About this exercise: From the entries that follow, pick out all lines holding "trapBase".

Input records:
-------------------------
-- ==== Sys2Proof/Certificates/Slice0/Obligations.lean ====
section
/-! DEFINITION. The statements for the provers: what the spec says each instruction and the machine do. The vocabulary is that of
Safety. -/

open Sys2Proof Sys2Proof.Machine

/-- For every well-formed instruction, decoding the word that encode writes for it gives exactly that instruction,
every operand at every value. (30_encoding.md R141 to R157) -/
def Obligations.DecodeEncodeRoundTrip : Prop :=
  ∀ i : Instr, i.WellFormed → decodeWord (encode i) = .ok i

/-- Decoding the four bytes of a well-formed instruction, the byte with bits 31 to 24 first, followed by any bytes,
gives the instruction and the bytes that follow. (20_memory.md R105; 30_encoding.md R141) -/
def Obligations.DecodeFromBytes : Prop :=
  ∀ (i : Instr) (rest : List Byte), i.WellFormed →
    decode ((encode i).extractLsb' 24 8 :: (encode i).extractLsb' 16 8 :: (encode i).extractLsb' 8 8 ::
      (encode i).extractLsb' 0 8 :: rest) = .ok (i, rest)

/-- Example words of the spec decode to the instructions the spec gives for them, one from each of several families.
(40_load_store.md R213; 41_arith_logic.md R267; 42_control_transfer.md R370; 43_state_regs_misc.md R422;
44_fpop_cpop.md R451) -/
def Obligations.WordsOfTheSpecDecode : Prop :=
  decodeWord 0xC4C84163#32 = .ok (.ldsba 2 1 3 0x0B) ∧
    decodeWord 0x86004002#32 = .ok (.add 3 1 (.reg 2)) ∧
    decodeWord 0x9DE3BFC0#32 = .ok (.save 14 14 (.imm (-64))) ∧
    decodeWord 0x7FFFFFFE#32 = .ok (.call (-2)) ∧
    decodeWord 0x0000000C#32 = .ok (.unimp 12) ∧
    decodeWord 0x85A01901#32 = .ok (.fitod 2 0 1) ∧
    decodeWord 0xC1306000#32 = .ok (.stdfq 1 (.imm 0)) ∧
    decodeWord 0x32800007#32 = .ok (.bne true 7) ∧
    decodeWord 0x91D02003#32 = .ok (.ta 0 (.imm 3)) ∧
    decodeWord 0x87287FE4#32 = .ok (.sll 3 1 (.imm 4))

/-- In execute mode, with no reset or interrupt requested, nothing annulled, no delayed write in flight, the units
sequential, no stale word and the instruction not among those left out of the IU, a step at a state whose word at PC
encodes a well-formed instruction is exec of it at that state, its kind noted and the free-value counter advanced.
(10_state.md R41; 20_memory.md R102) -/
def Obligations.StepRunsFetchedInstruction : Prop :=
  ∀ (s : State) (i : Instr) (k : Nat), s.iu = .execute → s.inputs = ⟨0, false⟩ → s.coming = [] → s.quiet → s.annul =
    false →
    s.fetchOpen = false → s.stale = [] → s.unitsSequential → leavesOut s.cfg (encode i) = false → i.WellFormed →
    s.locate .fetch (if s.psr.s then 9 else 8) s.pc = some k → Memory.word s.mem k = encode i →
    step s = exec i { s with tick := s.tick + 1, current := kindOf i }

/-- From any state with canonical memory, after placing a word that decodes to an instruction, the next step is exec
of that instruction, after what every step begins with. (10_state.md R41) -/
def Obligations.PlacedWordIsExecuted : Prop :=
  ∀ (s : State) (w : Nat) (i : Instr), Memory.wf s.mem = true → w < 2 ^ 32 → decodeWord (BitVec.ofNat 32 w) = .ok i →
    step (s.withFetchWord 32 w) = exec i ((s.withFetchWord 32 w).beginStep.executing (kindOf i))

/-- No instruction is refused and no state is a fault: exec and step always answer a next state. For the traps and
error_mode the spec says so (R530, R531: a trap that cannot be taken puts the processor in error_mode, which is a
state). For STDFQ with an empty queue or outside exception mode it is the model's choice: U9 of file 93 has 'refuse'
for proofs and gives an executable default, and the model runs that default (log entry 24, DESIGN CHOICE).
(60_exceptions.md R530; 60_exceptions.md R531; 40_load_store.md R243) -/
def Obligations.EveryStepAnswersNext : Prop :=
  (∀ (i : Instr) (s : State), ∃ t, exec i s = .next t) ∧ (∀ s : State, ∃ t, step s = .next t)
-------------------------
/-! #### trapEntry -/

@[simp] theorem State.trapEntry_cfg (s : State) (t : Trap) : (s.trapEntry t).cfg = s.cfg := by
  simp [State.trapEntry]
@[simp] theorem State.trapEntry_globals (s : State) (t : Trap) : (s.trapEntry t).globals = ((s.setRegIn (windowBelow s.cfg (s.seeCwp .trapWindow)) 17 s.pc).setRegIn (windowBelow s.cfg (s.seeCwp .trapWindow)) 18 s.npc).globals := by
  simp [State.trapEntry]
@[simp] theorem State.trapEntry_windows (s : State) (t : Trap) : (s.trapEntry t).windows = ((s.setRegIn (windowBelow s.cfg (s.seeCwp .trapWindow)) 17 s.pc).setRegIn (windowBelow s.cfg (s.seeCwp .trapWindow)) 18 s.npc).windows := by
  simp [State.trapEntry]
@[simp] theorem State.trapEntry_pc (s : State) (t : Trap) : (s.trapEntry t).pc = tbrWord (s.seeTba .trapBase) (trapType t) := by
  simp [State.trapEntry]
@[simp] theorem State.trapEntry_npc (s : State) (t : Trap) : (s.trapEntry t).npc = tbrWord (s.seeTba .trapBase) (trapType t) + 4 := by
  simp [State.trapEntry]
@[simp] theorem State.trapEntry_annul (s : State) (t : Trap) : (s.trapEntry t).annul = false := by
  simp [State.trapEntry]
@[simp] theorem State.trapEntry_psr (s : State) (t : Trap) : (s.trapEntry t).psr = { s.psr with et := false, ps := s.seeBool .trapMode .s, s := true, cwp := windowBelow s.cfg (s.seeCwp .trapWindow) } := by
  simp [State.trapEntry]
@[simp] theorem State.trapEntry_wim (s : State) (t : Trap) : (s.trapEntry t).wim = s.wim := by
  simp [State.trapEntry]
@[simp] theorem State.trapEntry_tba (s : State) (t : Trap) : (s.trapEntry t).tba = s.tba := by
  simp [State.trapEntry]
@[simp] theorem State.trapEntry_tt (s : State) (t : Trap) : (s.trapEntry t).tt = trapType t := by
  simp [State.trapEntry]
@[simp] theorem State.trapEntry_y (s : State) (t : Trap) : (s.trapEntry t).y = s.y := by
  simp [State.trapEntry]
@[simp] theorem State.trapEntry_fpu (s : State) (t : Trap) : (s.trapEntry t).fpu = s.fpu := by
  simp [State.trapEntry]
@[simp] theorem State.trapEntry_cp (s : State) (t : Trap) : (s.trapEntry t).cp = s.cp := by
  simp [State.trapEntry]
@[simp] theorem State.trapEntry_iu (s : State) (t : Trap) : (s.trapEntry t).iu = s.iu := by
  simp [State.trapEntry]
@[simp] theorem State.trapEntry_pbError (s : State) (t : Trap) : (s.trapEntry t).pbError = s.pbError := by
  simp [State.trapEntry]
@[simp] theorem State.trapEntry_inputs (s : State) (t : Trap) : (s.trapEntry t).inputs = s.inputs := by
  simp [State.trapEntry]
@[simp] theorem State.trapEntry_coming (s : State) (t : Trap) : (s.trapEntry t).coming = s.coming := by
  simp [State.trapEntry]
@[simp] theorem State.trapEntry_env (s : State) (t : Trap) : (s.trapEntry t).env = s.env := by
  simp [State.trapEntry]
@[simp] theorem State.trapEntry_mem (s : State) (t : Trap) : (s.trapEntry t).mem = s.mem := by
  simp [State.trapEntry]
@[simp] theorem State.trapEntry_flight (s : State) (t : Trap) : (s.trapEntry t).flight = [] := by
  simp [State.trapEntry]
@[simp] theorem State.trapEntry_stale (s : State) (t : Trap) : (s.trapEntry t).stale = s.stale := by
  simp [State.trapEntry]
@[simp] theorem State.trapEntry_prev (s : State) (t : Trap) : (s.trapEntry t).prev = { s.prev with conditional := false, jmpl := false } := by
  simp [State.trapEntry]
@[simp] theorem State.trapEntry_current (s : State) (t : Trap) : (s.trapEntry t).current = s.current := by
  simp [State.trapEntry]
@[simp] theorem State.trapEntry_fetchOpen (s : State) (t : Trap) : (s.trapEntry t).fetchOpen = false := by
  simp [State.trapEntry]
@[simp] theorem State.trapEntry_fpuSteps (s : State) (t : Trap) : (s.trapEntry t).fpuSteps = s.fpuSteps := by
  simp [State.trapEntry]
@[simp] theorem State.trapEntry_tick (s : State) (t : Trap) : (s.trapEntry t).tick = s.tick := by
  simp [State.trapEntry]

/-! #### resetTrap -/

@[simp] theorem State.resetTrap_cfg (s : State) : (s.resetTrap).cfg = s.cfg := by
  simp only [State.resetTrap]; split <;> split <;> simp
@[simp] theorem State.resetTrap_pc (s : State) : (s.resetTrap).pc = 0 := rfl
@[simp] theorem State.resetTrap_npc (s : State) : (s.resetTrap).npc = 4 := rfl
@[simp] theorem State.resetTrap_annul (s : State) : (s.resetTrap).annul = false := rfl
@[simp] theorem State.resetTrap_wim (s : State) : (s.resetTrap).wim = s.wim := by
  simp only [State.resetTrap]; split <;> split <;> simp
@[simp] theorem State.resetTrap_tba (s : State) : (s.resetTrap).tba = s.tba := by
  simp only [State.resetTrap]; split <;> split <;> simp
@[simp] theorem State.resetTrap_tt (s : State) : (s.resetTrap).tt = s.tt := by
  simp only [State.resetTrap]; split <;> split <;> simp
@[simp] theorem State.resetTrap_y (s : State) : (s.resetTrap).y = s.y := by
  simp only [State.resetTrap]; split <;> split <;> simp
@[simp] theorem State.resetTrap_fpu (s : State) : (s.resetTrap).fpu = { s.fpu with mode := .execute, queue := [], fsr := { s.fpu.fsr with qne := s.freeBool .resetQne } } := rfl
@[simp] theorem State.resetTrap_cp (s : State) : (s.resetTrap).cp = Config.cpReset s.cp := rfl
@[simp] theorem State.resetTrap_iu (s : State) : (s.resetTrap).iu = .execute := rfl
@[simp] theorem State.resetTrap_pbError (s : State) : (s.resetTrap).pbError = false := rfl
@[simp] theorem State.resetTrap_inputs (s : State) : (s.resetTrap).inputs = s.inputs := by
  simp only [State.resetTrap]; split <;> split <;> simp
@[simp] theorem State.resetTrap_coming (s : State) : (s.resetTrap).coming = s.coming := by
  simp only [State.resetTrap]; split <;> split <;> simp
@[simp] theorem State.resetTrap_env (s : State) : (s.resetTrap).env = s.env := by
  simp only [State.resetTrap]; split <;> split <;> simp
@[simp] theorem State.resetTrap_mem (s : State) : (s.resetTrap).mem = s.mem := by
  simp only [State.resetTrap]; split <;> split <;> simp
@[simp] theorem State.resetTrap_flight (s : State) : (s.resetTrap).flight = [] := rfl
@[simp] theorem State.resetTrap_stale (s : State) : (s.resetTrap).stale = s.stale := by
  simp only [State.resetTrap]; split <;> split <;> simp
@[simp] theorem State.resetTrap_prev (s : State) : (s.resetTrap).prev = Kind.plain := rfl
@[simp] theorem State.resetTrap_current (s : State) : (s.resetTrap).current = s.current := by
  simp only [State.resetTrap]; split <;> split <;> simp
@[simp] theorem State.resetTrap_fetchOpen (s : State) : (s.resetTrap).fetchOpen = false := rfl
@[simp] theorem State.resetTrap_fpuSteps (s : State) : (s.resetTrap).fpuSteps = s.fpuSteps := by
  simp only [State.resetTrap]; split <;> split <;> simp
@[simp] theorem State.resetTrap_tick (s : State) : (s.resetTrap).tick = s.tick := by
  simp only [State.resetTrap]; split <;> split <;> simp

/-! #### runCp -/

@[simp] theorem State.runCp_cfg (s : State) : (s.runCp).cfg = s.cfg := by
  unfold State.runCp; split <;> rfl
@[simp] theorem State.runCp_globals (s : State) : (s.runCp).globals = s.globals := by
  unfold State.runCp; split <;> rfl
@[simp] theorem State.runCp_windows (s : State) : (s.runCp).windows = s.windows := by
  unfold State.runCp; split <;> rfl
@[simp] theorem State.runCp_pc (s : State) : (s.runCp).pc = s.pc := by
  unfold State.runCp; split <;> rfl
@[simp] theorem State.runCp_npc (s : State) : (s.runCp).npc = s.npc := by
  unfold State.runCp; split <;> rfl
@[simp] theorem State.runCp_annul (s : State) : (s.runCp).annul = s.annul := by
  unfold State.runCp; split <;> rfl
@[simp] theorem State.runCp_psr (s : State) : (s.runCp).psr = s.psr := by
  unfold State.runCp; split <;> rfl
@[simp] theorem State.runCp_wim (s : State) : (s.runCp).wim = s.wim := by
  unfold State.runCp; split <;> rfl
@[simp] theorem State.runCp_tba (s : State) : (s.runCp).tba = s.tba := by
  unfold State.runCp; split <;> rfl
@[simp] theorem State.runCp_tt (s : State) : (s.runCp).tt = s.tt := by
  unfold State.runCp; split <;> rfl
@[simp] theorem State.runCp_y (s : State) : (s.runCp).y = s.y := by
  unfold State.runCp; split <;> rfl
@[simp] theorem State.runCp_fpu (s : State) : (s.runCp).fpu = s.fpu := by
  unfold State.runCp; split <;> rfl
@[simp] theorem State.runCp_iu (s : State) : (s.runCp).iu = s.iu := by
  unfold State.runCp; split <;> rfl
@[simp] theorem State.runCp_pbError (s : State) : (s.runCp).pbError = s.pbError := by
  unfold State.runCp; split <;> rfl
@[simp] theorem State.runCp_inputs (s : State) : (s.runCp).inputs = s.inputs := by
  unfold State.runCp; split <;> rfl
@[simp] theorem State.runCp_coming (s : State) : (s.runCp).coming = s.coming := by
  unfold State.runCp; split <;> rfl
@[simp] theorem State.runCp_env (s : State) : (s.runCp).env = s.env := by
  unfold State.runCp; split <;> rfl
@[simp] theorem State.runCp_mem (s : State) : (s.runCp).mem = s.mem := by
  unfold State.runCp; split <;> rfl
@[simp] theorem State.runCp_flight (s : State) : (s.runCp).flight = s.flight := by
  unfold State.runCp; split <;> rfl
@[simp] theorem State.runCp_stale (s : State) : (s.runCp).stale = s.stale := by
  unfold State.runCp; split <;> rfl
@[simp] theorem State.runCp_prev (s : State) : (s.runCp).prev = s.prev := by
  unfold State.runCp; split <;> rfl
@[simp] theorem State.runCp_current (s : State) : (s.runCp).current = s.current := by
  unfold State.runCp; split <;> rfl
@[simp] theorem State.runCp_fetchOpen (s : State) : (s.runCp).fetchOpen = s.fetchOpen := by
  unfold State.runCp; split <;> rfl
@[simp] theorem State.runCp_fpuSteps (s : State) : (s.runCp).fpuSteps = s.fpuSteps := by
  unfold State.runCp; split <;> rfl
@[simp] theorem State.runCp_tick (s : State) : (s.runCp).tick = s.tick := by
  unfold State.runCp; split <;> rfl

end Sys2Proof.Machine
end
-------------------------
Output below:
@[simp] theorem State.trapEntry_pc (s : State) (t : Trap) : (s.trapEntry t).pc = tbrWord (s.seeTba .trapBase) (trapType t) := by
@[simp] theorem State.trapEntry_npc (s : State) (t : Trap) : (s.trapEntry t).npc = tbrWord (s.seeTba .trapBase) (trapType t) + 4 := by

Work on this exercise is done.